### Problem to work on
Reproduce the records below exactly, but only between the lines holding "(s.withPorts v).eng = s.eng := rfl" and "time running. -/", inclusive.

### Data for this task
@[simp] theorem State.withLine_ident (v : LineCtl) :
    (s.withLine v).ident = s.ident := rfl
@[simp] theorem State.withLine_phase (v : LineCtl) :
    (s.withLine v).phase = s.phase := rfl
@[simp] theorem State.withLine_lines (v : LineCtl) :
    (s.withLine v).lines = s.lines := rfl
@[simp] theorem State.withLine_atr (v : LineCtl) :
    (s.withLine v).atr = s.atr := rfl
@[simp] theorem State.withLine_patr (v : LineCtl) :
    (s.withLine v).patr = s.patr := rfl
@[simp] theorem State.withLine_fd (v : LineCtl) :
    (s.withLine v).fd = s.fd := rfl
@[simp] theorem State.withLine_wt (v : LineCtl) :
    (s.withLine v).wt = s.wt := rfl
@[simp] theorem State.withLine_pps (v : LineCtl) :
    (s.withLine v).pps = s.pps := rfl
@[simp] theorem State.withLine_seq (v : LineCtl) :
    (s.withLine v).seq = s.seq := rfl
@[simp] theorem State.withLine_err (v : LineCtl) :
    (s.withLine v).err = s.err := rfl
@[simp] theorem State.withLine_txq (v : LineCtl) :
    (s.withLine v).txq = s.txq := rfl
@[simp] theorem State.withLine_line (v : LineCtl) :
    (s.withLine v).line = v := rfl
@[simp] theorem State.withLine_fr (v : LineCtl) :
    (s.withLine v).fr = s.fr := rfl
@[simp] theorem State.withLine_eng (v : LineCtl) :
    (s.withLine v).eng = s.eng := rfl
@[simp] theorem State.withLine_ports (v : LineCtl) :
    (s.withLine v).ports = s.ports := rfl
@[simp] theorem State.withLine_config (v : LineCtl) :
    (s.withLine v).config = s.config := rfl

@[simp] theorem State.withFr_ident (v : FramerRegs) :
    (s.withFr v).ident = s.ident := rfl
@[simp] theorem State.withFr_phase (v : FramerRegs) :
    (s.withFr v).phase = s.phase := rfl
@[simp] theorem State.withFr_lines (v : FramerRegs) :
    (s.withFr v).lines = s.lines := rfl
@[simp] theorem State.withFr_atr (v : FramerRegs) :
    (s.withFr v).atr = s.atr := rfl
@[simp] theorem State.withFr_patr (v : FramerRegs) :
    (s.withFr v).patr = s.patr := rfl
@[simp] theorem State.withFr_fd (v : FramerRegs) :
    (s.withFr v).fd = s.fd := rfl
@[simp] theorem State.withFr_wt (v : FramerRegs) :
    (s.withFr v).wt = s.wt := rfl
@[simp] theorem State.withFr_pps (v : FramerRegs) :
    (s.withFr v).pps = s.pps := rfl
@[simp] theorem State.withFr_seq (v : FramerRegs) :
    (s.withFr v).seq = s.seq := rfl
@[simp] theorem State.withFr_err (v : FramerRegs) :
    (s.withFr v).err = s.err := rfl
@[simp] theorem State.withFr_txq (v : FramerRegs) :
    (s.withFr v).txq = s.txq := rfl
@[simp] theorem State.withFr_line (v : FramerRegs) :
    (s.withFr v).line = s.line := rfl
@[simp] theorem State.withFr_fr (v : FramerRegs) :
    (s.withFr v).fr = v := rfl
@[simp] theorem State.withFr_eng (v : FramerRegs) :
    (s.withFr v).eng = s.eng := rfl
@[simp] theorem State.withFr_ports (v : FramerRegs) :
    (s.withFr v).ports = s.ports := rfl
@[simp] theorem State.withFr_config (v : FramerRegs) :
    (s.withFr v).config = s.config := rfl

@[simp] theorem State.withEng_ident (v : EngineRegs) :
    (s.withEng v).ident = s.ident := rfl
@[simp] theorem State.withEng_phase (v : EngineRegs) :
    (s.withEng v).phase = s.phase := rfl
@[simp] theorem State.withEng_lines (v : EngineRegs) :
    (s.withEng v).lines = s.lines := rfl
@[simp] theorem State.withEng_atr (v : EngineRegs) :
    (s.withEng v).atr = s.atr := rfl
@[simp] theorem State.withEng_patr (v : EngineRegs) :
    (s.withEng v).patr = s.patr := rfl
@[simp] theorem State.withEng_fd (v : EngineRegs) :
    (s.withEng v).fd = s.fd := rfl
@[simp] theorem State.withEng_wt (v : EngineRegs) :
    (s.withEng v).wt = s.wt := rfl
@[simp] theorem State.withEng_pps (v : EngineRegs) :
    (s.withEng v).pps = s.pps := rfl
@[simp] theorem State.withEng_seq (v : EngineRegs) :
    (s.withEng v).seq = s.seq := rfl
@[simp] theorem State.withEng_err (v : EngineRegs) :
    (s.withEng v).err = s.err := rfl
@[simp] theorem State.withEng_txq (v : EngineRegs) :
    (s.withEng v).txq = s.txq := rfl
@[simp] theorem State.withEng_line (v : EngineRegs) :
    (s.withEng v).line = s.line := rfl
@[simp] theorem State.withEng_fr (v : EngineRegs) :
    (s.withEng v).fr = s.fr := rfl
@[simp] theorem State.withEng_eng (v : EngineRegs) :
    (s.withEng v).eng = v := rfl
@[simp] theorem State.withEng_ports (v : EngineRegs) :
    (s.withEng v).ports = s.ports := rfl
@[simp] theorem State.withEng_config (v : EngineRegs) :
    (s.withEng v).config = s.config := rfl

@[simp] theorem State.withPorts_ident (v : Ports) :
    (s.withPorts v).ident = s.ident := rfl
@[simp] theorem State.withPorts_phase (v : Ports) :
    (s.withPorts v).phase = s.phase := rfl
@[simp] theorem State.withPorts_lines (v : Ports) :
    (s.withPorts v).lines = s.lines := rfl
@[simp] theorem State.withPorts_atr (v : Ports) :
    (s.withPorts v).atr = s.atr := rfl
@[simp] theorem State.withPorts_patr (v : Ports) :
    (s.withPorts v).patr = s.patr := rfl
@[simp] theorem State.withPorts_fd (v : Ports) :
    (s.withPorts v).fd = s.fd := rfl
@[simp] theorem State.withPorts_wt (v : Ports) :
    (s.withPorts v).wt = s.wt := rfl
@[simp] theorem State.withPorts_pps (v : Ports) :
    (s.withPorts v).pps = s.pps := rfl
@[simp] theorem State.withPorts_seq (v : Ports) :
    (s.withPorts v).seq = s.seq := rfl
@[simp] theorem State.withPorts_err (v : Ports) :
    (s.withPorts v).err = s.err := rfl
@[simp] theorem State.withPorts_txq (v : Ports) :
    (s.withPorts v).txq = s.txq := rfl
@[simp] theorem State.withPorts_line (v : Ports) :
    (s.withPorts v).line = s.line := rfl
@[simp] theorem State.withPorts_fr (v : Ports) :
    (s.withPorts v).fr = s.fr := rfl
@[simp] theorem State.withPorts_eng (v : Ports) :
    (s.withPorts v).eng = s.eng := rfl
@[simp] theorem State.withPorts_ports (v : Ports) :
    (s.withPorts v).ports = v := rfl
@[simp] theorem State.withPorts_config (v : Ports) :
    (s.withPorts v).config = s.config := rfl
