/-- The waiting time is armed with the value for the index in force, and has not expired (R188, R236). -/
structure WaitRunning (s : State) : Prop where
  armed : s.wt.ticks ≠ 0
  value : s.wt.ticks = wtValue s.config s.fd.di
  below : s.wt.cnt.toNat < s.wt.ticks.toNat
  unexpired : s.wt.full = false

/-- The exchange entered from another exchange phase, with no response owed and the waiting time running. -/
theorem enteredExchange_inv {t : State} (h : Inv s) (hex : exchangePhase s.phase = true)
    (hsame : SameLineSide s t) (hstored : Stored t) (hp : t.phase = .tpduExchange)
    (hresp : t.pps.respLen = 0) (hwait : WaitRunning t) : Inv t := by
  obtain ⟨hlines, hseq, herr, hline, hfr, hcfg⟩ := hsame
  have hdir := h.documented.direction
  have hcause := cause_none h (exchange_ne_halt hex)
  have hretry := h.bounded.retry.2 (exchange_ne_halt hex)
  rw [if_pos hex] at hdir
  refine ⟨?_, ?_⟩
  · exact { hstored with
      armed := ⟨fun _ => Or.inr (Or.inr hp), fun _ => hwait.armed⟩
      active := fun _ => by rw [hlines]; exact h.documented.active hex
      powered := by simp [hp]
      unpowered := by simp [hp]
      direction := by rw [hline, hseq, hp]; exact hdir
      activeTx := by rw [hline, hseq]; exact h.documented.activeTx
      holding := by rw [hline, hfr]; exact h.documented.holding
      deliveryIdx := by simp [midDelivery, hp]
      ppsOffered := by simp [hp] }
  · exact { hstored with
      collecting := by simp [hp]
      responding := by simp [hp]
      noResponse := fun _ _ => hresp
      delivering := by simp [hp]
      retry := ⟨hstored.retry, fun _ => by rw [hseq, hcfg]; exact hretry⟩
      cause := by simp [herr, hcause, hp]
      waiting := by rw [if_neg hwait.armed]; exact hwait.below
      waitValue := fun _ => hwait.value
      expired := by simp [hwait.unexpired]
      slots := by rw [hfr, hcfg]; exact h.bounded.slots
      signalling := by rw [hline, hcfg]; exact h.bounded.signalling
      quiet := by simp [hp, exchangePhase]
      haltReleased := by simp [hp] }

/-! ### Parity errors (R135) -/

theorem rxParityError_inv (h : Inv s) (hp : exchangePhase s.phase = true) :
    Inv (rxParityError s) := by
  have hhalt := exchange_ne_halt hp
  obtain ⟨hv, hr⟩ := h.documented.active hp
  unfold rxParityError
  dsimp only
  split
  · exact halt_inv_of_stored (failureCounted_stored h hhalt) hv hr (h.not_expired hp) (by simp)
  · next hlt =>
    have hsig := (inRange_of_legal h.bounded.config).errSignal
    have hpulled := signalled_inv (failureCounted_inv h hhalt hlt) hp
      { s.line with ioDrv := false, errsigCnt := BitVec.ofNat 2 s.config.errSignalEtu } rfl
      (by rcases hsig with he | he <;> simp [he]) (by rcases hsig with he | he <;> simp [he])
    rw [emit_driveIo]
    exact hpulled.emits [driveIoWord s.ident false]

/-! ### The first byte after an ATR that offers PPS (R134) -/

theorem toExchange_inv (h : Inv s) (hp : s.phase = .atrDelivery) (hd : s.atr.done = true) :
    Inv { s with phase := .tpduExchange } := by
  have hex : exchangePhase s.phase = true := by rw [hp]; rfl
  have harmed := h.documented.armed.2 (Or.inl ⟨hp, hd⟩)
  have hbelow := h.bounded.waiting
  rw [if_neg harmed] at hbelow
  exact enteredExchange_inv h hex ⟨rfl, rfl, rfl, rfl, rfl, rfl⟩ { h.stored with } rfl
    (h.bounded.noResponse (by simp [hp]) (by simp [hp]))
    ⟨harmed, h.bounded.waitValue harmed, hbelow, h.not_expired hex⟩

/-- The first byte of a PPS request (R134). -/
theorem toPps_inv (h : Inv s) (hp : s.phase = .atrDelivery) (hd : s.atr.done = true) :
    Inv { s with
      phase := .ppsNegotiation
      pps := { s.pps with req := wrBuf s.pps.req 0 0xFF, reqLen := 1, expLen := 0 } } := by
  have hex : exchangePhase s.phase = true := by rw [hp]; rfl
  have harmed := h.documented.armed.2 (Or.inl ⟨hp, hd⟩)
  have hact := h.documented.active hex
  have hdir := h.documented.direction
  rw [if_pos hex] at hdir
  have hresp := h.bounded.noResponse (by simp [hp]) (by simp [hp])
  have hidle : s.seq.txActive = false := by rw [h.bounded.delivering hp, hd]; rfl
  have hretry := h.bounded.retry
  have hbufs := h.bounded.ppsBufs
  refine ⟨?_, ?_⟩
  · exact { h.documented with
      armed := by simpa using harmed
      active := fun _ => hact
      powered := by simp
      unpowered := by simp
      direction := hdir
      deliveryIdx := by simp [midDelivery]
      ppsOffered := fun _ => h.documented.ppsOffered (Or.inr ⟨hp, hd⟩) }
  · exact { h.bounded with
      ppsBufs := ⟨by rw [← hbufs.1]; exact wrBuf_length _ _ _, hbufs.2⟩
      ppsLens := ⟨by simp, h.bounded.ppsLens.2⟩
      collecting := fun _ _ => Or.inl ⟨rfl, rfl⟩
      responding := fun _ => by simp [hidle, hresp]
      noResponse := by simp
      delivering := by simp
      retry := ⟨hretry.1, fun _ => hretry.2 (by simp [hp])⟩
      cause := by simp [cause_none h (exchange_ne_halt hex)]
      expired := by simp [h.not_expired hex]
      quiet := by simp [exchangePhase]
      haltReleased := by simp }

theorem firstByte_inv (h : Inv s) (hp : s.phase = .atrDelivery) (hd : s.atr.done = true)
    (b : Byte) : Inv (firstByte b s) := by
  unfold firstByte
  split
  · exact (toPps_inv h hp hd).emits _
  · rw [kick_eq, emit_rxDeliver]
    exact afterKick_inv (((toExchange_inv h hp hd).emits _).emits _)

/-! ### The PPS request (R184, R185) -/

/-- `PPS_EXP_LEN` after the second byte: between 3 and 6 (R184). -/
theorem ppsExpectedLen_bounds (b : Byte) :
    3 ≤ (ppsExpectedLen b).toNat ∧ (ppsExpectedLen b).toNat ≤ 6 := by
  have hpop : popcount (b.extractLsb' 4 3) ≤ 3 := by
    generalize b.extractLsb' 4 3 = v
    revert v; decide
  unfold ppsExpectedLen
  rw [BitVec.toNat_ofNat, Nat.mod_eq_of_lt (by omega)]
  omega

/-- A request with one byte more has 2 to 6 bytes, and no more than are expected of it (R184). -/
theorem ppsAppend_lengths (h : Inv s) (hp : s.phase = .ppsNegotiation) (hr : s.pps.respLen = 0)
    (b : Byte) :
    2 ≤ (ppsAppend b s.pps).reqLen.toNat ∧
      (ppsAppend b s.pps).reqLen.toNat ≤ (ppsAppend b s.pps).expLen.toNat ∧
      (ppsAppend b s.pps).expLen.toNat ≤ 6 := by
  unfold ppsAppend
  dsimp only
  rcases h.bounded.collecting hp hr with ⟨hone, hexp⟩ | ⟨htwo, hlt, hsix⟩
  · obtain ⟨hlow, hhigh⟩ := ppsExpectedLen_bounds b
    rw [hone, if_pos (by decide)]
    exact ⟨by decide, Nat.le_trans (by decide) hlow, hhigh⟩
  · have hsucc : (s.pps.reqLen + 1).toNat = s.pps.reqLen.toNat + 1 := by
      rw [BitVec.toNat_add]; simp; omega
    have hne : s.pps.reqLen + 1 ≠ 2 := by
      intro hx; rw [hx] at hsucc; simp at hsucc; omega
    rw [if_neg hne, hsucc]
    omega

/-- The request with one byte more, not yet evaluated. -/
theorem ppsAppended_stored (h : Inv s) (hp : s.phase = .ppsNegotiation) (hr : s.pps.respLen = 0)
    (b : Byte) : Stored { s with pps := ppsAppend b s.pps } := by
  obtain ⟨-, hle, hsix⟩ := ppsAppend_lengths h hp hr b
  have hbufs := h.bounded.ppsBufs
  exact { h.stored with
    ppsBufs := ⟨by rw [← hbufs.1]; exact wrBuf_length _ _ _, hbufs.2⟩
    ppsLens := ⟨Nat.le_trans hle hsix, h.bounded.ppsLens.2⟩ }

/-- A request still incomplete with one byte more keeps the invariant. -/
theorem ppsAppended_inv (h : Inv s) (hp : s.phase = .ppsNegotiation) (hr : s.pps.respLen = 0)
    (b : Byte) (hinc : (ppsAppend b s.pps).reqLen ≠ (ppsAppend b s.pps).expLen) :
    Inv { s with pps := ppsAppend b s.pps } := by
  obtain ⟨htwo, hle, hsix⟩ := ppsAppend_lengths h hp hr b
  have hstored := ppsAppended_stored h hp hr b
  have hlt : (ppsAppend b s.pps).reqLen.toNat < (ppsAppend b s.pps).expLen.toNat :=
    Nat.lt_of_le_of_ne hle (fun hx => hinc (BitVec.eq_of_toNat_eq hx))
  refine ⟨{ h.documented with }, ?_⟩
  exact { h.bounded with
    ppsBufs := hstored.ppsBufs
    ppsLens := hstored.ppsLens
    collecting := fun _ _ => Or.inr ⟨htwo, hlt, hsix⟩ }

/-- An accepted request: the response is owed and the line turned (R185 step 4). -/
theorem ppsAccept_inv (h : Inv s) (hp : s.phase = .ppsNegotiation) (hr : s.pps.respLen = 0)
    (b : Byte) {fi di : BitVec 4} (hfd : fdSupported s.config fi di = true) :
    Inv (ppsAccept fi di { s with pps := ppsAppend b s.pps }) := by
  obtain ⟨htwo, -, -⟩ := ppsAppend_lengths h hp hr b
  have hstored := ppsAppended_stored h hp hr b
  have hne : (ppsAppend b s.pps).reqLen ≠ 0 := by
    intro hx; rw [hx] at htwo; simp at htwo
  unfold ppsAccept
  rw [startTransmit_eq]
  refine Inv.emits ⟨?_, ?_⟩ _
  · exact { h.documented with
      direction := by simp [hp, exchangePhase]
      activeTx := by simp
      holding := by simp }
  · exact { h.bounded with
      ppsBufs := ⟨hstored.ppsBufs.1, hstored.ppsBufs.1⟩
      supported := ⟨h.bounded.supported.1, hfd⟩
      ppsLens := ⟨hstored.ppsLens.1, hstored.ppsLens.1, Nat.zero_le _⟩
      collecting := fun _ hx => absurd hx hne
      responding := fun _ => ⟨fun _ => hne, fun _ => rfl⟩
      noResponse := fun hx => absurd hp hx
      delivering := by simp [hp]
      quiet := by simp [hp, exchangePhase] }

### Task result
    (s.withPorts v).eng = s.eng := rfl
@[simp] theorem State.withPorts_ports (v : Ports) :
    (s.withPorts v).ports = v := rfl
@[simp] theorem State.withPorts_config (v : Ports) :
    (s.withPorts v).config = s.config := rfl
/-- The waiting time is armed with the value for the index in force, and has not expired (R188, R236). -/
structure WaitRunning (s : State) : Prop where
  armed : s.wt.ticks ≠ 0
  value : s.wt.ticks = wtValue s.config s.fd.di
  below : s.wt.cnt.toNat < s.wt.ticks.toNat
  unexpired : s.wt.full = false

/-- The exchange entered from another exchange phase, with no response owed and the waiting time running. -/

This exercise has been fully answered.